Required work. Within the listing below, the lines to output run from the one containing "def putItems (first" through the one containing "entry 76). -/"; copy them exactly and nothing else.

Dataset records section start

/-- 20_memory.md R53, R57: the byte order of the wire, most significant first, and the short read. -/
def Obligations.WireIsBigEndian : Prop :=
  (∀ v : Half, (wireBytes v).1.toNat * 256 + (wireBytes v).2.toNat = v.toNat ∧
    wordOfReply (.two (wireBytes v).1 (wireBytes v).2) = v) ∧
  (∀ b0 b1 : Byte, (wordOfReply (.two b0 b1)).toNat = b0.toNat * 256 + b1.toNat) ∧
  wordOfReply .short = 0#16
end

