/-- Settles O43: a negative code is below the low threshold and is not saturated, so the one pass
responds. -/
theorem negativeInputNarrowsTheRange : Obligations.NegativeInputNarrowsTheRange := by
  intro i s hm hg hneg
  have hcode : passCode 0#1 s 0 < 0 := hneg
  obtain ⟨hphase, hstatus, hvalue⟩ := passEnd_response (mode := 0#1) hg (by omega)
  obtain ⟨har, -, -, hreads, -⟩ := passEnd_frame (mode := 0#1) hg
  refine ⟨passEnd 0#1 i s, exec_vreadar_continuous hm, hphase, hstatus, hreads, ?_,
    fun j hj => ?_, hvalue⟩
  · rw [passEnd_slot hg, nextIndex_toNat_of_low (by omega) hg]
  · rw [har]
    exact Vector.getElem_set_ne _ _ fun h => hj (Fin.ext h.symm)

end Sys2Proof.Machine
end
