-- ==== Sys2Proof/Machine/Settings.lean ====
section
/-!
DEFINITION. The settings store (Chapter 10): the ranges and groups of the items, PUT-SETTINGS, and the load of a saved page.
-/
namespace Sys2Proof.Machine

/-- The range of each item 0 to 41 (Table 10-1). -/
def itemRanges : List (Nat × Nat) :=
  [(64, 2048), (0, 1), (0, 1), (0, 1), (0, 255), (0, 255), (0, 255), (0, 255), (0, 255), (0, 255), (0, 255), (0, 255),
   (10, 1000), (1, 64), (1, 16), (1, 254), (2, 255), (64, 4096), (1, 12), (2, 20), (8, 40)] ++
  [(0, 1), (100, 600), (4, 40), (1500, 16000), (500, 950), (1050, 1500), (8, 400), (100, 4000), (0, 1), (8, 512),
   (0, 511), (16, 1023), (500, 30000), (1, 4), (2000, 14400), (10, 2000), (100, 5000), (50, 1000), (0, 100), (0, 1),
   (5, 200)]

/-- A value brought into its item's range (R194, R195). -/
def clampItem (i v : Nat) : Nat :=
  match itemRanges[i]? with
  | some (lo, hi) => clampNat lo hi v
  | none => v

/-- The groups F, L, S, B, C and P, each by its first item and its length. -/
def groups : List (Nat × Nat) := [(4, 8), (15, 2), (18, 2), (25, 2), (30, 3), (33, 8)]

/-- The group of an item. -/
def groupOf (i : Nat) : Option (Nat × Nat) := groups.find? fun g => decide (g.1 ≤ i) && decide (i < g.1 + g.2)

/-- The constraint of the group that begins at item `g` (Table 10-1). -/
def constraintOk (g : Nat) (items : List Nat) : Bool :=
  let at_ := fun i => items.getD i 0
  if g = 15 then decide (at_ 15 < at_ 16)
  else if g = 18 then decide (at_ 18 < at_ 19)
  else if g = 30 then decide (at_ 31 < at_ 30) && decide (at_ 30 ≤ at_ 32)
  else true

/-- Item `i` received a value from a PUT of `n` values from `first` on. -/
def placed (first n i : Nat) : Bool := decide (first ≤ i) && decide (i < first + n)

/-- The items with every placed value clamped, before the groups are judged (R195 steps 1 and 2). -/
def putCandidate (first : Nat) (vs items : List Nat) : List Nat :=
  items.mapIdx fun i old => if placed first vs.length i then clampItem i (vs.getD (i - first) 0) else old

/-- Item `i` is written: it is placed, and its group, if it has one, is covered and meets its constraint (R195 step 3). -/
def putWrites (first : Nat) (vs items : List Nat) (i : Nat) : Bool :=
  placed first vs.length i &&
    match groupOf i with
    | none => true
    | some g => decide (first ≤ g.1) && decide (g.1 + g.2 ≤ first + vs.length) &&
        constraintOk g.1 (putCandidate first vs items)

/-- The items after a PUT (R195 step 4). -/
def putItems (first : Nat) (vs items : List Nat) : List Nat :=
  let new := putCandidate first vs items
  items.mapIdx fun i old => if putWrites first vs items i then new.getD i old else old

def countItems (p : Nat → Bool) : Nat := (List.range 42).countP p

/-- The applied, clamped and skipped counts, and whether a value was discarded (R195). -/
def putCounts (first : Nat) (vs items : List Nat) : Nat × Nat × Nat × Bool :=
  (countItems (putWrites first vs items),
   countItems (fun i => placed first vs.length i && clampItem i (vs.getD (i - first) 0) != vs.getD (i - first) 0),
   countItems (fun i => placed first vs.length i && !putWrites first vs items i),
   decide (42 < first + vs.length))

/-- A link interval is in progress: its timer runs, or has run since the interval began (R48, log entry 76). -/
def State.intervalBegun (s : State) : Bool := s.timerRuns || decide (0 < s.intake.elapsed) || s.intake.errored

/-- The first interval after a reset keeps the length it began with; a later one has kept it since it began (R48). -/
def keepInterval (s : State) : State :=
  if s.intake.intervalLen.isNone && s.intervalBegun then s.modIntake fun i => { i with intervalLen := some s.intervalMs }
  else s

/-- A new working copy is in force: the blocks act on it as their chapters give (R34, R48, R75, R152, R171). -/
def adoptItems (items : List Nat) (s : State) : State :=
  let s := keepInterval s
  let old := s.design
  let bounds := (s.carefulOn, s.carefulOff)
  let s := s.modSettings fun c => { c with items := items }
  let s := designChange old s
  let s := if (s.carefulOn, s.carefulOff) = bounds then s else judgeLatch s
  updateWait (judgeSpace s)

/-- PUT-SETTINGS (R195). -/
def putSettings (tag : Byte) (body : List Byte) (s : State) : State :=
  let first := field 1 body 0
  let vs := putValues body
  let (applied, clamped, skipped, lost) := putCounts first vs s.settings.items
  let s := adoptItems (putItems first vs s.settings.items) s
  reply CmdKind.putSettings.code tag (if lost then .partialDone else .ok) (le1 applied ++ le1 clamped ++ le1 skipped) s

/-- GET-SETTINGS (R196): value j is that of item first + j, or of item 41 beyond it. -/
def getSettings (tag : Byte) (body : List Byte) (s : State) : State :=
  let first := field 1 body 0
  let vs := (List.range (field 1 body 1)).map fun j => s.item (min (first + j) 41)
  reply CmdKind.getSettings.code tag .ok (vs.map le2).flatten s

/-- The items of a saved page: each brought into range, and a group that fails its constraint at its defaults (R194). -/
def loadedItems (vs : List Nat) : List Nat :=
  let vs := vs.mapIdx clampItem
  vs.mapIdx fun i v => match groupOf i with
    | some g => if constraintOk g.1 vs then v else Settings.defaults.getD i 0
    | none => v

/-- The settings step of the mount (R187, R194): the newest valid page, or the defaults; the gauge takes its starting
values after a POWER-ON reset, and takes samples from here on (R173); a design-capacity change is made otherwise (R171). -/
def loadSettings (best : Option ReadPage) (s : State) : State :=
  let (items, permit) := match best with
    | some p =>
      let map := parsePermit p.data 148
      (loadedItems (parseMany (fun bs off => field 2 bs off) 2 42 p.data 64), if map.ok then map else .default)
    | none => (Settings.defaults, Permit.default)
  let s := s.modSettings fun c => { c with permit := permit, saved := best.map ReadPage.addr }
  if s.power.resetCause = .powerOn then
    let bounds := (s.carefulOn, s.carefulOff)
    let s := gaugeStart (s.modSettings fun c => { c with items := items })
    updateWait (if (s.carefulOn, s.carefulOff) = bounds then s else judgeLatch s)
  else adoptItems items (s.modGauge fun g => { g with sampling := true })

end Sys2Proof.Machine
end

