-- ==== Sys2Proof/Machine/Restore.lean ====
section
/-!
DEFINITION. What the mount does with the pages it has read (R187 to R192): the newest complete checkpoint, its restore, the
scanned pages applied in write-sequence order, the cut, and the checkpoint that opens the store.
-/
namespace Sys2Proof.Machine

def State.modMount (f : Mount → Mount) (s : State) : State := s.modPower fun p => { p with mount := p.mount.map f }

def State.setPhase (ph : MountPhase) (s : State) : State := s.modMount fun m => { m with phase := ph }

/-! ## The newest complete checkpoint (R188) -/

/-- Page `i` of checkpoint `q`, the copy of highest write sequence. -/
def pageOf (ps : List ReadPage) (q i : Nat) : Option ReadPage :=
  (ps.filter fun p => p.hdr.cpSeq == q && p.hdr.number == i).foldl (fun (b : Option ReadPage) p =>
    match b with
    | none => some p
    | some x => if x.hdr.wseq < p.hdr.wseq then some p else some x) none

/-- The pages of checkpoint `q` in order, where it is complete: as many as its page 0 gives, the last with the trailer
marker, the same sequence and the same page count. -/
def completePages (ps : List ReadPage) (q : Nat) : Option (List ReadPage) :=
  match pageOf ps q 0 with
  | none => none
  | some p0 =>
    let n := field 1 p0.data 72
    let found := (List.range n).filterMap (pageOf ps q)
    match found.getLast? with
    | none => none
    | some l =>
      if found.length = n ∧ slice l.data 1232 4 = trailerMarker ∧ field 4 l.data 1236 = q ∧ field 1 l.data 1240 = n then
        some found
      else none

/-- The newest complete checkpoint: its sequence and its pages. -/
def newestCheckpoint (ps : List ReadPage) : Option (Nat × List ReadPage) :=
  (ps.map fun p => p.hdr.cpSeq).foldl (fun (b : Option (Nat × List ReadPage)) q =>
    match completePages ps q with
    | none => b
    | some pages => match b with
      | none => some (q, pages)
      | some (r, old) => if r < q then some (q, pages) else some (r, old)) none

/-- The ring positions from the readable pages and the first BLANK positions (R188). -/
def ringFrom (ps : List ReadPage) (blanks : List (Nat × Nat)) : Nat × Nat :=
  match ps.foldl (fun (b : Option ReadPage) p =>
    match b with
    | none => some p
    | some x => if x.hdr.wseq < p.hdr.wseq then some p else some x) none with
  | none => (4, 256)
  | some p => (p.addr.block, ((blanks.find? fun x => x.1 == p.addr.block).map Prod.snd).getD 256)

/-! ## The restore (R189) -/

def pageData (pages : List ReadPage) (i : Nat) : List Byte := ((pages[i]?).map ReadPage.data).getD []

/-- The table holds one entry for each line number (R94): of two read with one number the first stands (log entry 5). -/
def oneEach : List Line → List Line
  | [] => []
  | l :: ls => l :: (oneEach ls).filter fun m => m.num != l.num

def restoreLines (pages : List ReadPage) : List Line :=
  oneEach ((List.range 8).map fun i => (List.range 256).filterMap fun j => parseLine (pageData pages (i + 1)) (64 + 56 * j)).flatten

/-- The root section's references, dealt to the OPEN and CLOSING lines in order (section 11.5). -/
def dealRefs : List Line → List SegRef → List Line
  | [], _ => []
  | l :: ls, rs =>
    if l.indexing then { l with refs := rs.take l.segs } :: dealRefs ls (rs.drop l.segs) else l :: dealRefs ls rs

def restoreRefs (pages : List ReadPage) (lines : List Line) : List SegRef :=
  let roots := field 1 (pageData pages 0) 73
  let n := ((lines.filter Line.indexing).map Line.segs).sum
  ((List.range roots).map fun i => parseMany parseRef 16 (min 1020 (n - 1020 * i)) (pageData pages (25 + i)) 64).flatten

Dataset records section end

Result of the exercise.
def putItems (first : Nat) (vs items : List Nat) : List Nat :=
  let new := putCandidate first vs items
  items.mapIdx fun i old => if putWrites first vs items i then new.getD i old else old

def countItems (p : Nat → Bool) : Nat := (List.range 42).countP p

/-- The applied, clamped and skipped counts, and whether a value was discarded (R195). -/
def putCounts (first : Nat) (vs items : List Nat) : Nat × Nat × Nat × Bool :=
  (countItems (putWrites first vs items),
   countItems (fun i => placed first vs.length i && clampItem i (vs.getD (i - first) 0) != vs.getD (i - first) 0),
   countItems (fun i => placed first vs.length i && !putWrites first vs items i),
   decide (42 < first + vs.length))

/-- A link interval is in progress: its timer runs, or has run since the interval began (R48, log entry 76). -/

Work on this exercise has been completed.